# Given entries

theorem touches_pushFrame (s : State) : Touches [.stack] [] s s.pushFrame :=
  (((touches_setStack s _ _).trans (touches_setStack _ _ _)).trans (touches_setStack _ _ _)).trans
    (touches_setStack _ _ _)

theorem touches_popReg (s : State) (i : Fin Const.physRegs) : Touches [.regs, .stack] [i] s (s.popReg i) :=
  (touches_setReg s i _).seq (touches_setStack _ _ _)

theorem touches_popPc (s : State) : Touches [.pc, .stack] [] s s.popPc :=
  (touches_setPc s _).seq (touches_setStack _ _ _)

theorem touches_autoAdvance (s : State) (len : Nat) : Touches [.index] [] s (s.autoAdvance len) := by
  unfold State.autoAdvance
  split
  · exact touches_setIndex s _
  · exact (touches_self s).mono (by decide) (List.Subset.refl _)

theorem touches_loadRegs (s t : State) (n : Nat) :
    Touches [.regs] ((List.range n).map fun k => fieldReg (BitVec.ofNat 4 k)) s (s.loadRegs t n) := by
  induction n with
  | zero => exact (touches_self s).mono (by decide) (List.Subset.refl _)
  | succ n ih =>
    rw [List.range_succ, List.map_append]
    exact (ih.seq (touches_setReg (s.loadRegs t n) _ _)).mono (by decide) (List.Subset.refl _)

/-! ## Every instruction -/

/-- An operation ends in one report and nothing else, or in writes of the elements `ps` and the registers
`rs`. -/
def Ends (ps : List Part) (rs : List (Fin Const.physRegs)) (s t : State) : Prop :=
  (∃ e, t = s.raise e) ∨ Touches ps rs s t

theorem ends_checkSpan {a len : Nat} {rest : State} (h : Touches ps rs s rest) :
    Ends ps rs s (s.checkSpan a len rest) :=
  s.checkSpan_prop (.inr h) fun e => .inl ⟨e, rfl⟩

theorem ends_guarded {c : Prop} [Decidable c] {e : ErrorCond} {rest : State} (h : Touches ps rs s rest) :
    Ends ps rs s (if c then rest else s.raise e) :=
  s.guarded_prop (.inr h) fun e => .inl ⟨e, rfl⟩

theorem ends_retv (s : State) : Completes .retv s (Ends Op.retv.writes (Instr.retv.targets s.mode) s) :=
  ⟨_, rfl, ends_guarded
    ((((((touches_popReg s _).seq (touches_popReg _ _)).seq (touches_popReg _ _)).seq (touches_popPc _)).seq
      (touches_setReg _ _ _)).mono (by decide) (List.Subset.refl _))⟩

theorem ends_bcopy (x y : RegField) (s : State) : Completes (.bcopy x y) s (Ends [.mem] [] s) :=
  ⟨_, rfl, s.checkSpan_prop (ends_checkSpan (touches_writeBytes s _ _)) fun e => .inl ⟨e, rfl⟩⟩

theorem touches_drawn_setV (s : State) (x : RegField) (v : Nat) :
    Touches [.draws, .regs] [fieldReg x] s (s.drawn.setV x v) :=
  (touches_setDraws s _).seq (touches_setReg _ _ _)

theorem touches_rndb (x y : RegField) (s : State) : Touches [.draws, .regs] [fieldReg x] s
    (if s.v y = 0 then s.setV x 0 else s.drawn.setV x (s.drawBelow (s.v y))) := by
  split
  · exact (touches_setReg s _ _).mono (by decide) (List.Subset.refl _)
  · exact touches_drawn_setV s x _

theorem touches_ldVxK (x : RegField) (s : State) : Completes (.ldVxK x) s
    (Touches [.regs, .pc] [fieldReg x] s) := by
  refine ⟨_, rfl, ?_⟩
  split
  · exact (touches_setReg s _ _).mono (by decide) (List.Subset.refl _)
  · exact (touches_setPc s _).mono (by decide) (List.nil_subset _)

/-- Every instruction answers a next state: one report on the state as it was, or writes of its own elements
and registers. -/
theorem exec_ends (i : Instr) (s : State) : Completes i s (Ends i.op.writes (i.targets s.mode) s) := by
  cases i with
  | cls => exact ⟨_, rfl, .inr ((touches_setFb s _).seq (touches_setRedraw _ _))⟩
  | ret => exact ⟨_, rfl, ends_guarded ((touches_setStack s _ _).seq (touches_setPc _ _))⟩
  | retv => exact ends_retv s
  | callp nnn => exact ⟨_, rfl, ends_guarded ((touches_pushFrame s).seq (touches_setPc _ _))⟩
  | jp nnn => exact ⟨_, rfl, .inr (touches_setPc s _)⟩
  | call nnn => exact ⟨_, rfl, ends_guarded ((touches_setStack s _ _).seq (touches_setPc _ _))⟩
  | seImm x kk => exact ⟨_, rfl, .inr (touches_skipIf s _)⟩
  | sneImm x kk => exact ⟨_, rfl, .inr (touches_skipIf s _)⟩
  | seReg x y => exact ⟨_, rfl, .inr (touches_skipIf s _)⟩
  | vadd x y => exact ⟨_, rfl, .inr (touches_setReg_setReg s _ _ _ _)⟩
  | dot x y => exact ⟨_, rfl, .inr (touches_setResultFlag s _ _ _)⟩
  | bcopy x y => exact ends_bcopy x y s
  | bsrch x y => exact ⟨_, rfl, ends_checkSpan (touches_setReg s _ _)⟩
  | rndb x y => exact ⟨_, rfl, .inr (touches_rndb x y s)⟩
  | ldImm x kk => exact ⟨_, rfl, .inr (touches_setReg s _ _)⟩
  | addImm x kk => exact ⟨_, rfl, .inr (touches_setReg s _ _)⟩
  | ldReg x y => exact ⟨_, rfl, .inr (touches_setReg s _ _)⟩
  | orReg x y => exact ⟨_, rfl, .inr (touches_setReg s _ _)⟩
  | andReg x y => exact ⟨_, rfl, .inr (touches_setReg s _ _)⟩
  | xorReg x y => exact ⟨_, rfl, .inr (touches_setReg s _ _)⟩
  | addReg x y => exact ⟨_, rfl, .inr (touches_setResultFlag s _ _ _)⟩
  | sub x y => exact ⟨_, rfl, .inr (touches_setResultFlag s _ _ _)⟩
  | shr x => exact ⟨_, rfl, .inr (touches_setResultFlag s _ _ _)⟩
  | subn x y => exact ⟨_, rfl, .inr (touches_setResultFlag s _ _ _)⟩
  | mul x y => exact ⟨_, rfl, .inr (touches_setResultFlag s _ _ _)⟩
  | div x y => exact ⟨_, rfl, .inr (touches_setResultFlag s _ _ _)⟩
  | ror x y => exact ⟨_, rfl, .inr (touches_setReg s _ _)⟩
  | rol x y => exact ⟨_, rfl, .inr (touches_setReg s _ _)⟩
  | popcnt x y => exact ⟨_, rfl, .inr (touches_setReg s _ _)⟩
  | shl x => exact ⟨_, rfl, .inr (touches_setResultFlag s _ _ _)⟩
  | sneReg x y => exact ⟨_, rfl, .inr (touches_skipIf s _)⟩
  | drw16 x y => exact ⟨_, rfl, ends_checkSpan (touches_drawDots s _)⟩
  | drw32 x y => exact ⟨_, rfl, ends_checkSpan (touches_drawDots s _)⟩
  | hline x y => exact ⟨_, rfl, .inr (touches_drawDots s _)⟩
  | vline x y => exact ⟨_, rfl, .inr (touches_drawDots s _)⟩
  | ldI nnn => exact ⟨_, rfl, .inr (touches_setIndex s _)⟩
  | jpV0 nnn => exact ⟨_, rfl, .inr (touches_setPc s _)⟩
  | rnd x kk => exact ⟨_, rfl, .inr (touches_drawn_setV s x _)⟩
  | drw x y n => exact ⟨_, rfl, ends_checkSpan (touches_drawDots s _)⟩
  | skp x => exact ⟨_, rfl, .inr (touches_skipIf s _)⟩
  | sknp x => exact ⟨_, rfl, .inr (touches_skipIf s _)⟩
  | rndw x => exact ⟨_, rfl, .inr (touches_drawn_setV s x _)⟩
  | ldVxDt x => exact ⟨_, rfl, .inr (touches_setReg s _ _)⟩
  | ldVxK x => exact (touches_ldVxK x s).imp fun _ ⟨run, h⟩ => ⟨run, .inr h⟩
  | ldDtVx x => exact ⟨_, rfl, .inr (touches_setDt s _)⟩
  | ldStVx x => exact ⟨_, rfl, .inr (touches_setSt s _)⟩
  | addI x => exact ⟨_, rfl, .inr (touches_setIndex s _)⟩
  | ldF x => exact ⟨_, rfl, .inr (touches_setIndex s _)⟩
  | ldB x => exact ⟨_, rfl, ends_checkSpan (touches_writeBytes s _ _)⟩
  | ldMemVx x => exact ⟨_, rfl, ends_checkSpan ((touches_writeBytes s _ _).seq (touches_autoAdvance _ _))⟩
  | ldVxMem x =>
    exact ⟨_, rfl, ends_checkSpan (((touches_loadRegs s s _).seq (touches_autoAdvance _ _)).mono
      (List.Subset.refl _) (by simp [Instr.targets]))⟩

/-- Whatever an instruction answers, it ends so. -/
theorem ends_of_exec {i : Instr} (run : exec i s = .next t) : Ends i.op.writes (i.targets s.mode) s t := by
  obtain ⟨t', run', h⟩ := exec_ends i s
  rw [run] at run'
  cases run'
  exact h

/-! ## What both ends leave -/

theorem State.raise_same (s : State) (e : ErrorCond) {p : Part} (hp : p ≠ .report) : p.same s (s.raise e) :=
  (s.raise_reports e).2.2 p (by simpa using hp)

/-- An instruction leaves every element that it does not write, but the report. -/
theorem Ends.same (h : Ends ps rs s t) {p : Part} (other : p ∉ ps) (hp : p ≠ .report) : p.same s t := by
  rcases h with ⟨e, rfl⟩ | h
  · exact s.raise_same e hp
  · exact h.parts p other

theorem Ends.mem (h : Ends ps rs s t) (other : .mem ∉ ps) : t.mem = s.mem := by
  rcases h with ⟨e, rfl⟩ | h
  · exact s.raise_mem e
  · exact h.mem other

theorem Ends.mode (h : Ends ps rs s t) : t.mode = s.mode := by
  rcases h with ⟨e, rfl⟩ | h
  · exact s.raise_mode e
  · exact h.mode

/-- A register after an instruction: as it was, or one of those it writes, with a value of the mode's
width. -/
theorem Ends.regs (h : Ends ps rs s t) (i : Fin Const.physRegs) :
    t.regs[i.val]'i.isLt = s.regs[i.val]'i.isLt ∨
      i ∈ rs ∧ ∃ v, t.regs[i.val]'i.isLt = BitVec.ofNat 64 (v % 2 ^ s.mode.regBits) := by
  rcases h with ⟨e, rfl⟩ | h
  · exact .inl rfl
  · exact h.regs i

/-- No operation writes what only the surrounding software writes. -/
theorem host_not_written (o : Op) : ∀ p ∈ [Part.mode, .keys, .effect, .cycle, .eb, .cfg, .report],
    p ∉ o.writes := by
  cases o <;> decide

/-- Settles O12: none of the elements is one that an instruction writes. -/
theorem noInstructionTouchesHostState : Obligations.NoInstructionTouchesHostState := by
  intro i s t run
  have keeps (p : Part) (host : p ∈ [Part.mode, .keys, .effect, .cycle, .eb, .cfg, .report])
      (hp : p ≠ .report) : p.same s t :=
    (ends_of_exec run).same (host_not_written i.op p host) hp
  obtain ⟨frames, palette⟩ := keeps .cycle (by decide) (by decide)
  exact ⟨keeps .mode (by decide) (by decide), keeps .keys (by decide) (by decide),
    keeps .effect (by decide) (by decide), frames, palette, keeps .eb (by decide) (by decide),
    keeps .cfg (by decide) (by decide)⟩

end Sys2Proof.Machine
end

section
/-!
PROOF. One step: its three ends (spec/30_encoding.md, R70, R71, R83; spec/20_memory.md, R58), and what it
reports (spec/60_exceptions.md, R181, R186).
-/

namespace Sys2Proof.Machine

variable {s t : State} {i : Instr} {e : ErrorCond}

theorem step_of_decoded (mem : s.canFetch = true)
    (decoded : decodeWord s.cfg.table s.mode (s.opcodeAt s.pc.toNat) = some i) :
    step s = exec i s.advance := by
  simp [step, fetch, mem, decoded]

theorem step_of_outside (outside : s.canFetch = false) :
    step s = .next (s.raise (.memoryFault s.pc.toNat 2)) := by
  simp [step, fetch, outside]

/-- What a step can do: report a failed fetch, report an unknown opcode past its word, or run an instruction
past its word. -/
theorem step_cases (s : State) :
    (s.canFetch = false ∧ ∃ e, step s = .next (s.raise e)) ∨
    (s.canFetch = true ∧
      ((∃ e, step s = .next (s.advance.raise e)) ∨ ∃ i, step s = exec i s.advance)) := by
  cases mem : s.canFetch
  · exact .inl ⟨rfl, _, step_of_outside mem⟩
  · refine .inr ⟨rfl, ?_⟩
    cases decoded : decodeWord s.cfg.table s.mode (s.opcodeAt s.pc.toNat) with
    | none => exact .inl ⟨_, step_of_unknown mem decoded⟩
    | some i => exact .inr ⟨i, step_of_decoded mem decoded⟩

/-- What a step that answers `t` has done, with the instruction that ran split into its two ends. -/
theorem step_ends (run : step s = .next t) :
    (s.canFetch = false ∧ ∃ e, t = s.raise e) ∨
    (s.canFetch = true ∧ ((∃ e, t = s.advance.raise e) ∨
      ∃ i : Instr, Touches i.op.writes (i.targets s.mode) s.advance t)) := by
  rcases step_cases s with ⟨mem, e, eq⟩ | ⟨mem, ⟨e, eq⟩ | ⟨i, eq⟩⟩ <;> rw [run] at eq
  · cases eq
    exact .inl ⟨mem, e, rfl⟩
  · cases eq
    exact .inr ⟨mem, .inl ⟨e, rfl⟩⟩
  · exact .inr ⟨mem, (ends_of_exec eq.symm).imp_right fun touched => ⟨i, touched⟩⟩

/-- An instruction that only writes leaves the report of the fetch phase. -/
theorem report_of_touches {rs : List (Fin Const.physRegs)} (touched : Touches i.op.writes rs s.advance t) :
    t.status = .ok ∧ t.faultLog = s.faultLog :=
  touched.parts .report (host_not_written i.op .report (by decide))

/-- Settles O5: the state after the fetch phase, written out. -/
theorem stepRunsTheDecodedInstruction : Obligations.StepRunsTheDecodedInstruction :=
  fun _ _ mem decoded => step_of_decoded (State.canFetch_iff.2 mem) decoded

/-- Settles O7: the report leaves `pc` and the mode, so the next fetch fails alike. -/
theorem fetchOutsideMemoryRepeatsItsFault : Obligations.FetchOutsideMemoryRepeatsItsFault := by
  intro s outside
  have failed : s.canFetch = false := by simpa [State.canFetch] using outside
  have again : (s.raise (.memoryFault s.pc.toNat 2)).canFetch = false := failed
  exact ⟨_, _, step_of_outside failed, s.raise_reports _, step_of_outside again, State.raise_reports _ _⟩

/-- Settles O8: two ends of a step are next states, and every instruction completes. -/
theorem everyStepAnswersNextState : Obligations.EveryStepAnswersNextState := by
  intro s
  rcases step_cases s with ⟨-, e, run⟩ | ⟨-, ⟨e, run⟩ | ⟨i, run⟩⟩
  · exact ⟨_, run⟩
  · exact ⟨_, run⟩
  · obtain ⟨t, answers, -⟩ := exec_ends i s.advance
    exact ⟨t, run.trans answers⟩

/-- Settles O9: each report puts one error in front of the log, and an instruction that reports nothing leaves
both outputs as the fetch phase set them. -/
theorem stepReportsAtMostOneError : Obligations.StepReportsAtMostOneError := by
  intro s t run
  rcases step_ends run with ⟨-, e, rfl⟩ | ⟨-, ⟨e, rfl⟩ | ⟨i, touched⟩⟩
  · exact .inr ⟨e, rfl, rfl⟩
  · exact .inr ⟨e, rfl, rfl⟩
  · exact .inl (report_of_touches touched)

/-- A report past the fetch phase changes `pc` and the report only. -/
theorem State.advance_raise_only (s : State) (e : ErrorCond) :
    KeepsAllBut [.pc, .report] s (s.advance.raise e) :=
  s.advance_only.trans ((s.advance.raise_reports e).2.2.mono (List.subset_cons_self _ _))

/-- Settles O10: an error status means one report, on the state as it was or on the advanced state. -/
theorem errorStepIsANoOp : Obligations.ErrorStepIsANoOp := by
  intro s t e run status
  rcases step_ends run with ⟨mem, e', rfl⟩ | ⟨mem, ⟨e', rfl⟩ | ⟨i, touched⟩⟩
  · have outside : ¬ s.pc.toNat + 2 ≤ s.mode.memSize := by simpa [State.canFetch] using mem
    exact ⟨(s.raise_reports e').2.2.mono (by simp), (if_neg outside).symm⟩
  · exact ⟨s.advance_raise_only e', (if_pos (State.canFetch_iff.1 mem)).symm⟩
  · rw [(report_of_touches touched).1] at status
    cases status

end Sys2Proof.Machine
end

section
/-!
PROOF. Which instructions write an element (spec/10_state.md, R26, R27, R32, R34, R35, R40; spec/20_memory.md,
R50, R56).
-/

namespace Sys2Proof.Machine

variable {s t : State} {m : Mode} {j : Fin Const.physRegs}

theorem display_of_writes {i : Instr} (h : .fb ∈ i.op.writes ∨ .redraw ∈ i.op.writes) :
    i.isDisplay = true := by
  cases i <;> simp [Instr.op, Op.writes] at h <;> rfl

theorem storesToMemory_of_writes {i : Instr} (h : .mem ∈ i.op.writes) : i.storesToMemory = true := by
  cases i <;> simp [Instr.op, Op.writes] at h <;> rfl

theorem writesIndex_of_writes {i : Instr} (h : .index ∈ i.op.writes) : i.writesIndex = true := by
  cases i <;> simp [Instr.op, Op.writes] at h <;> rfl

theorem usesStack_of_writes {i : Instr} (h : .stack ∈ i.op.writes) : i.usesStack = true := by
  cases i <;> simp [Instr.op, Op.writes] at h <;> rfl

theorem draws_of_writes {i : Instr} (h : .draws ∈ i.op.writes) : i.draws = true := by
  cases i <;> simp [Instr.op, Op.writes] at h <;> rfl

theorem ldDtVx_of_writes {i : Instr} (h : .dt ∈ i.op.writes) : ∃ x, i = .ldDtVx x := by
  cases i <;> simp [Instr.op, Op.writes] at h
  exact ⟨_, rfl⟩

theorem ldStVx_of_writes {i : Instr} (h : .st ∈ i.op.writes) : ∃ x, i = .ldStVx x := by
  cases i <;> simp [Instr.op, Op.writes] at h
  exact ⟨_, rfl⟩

# Exercise goal
Where a line above contains the string "table", copy that line.

# Completed task
    (decoded : decodeWord s.cfg.table s.mode (s.opcodeAt s.pc.toNat) = some i) :
    cases decoded : decodeWord s.cfg.table s.mode (s.opcodeAt s.pc.toNat) with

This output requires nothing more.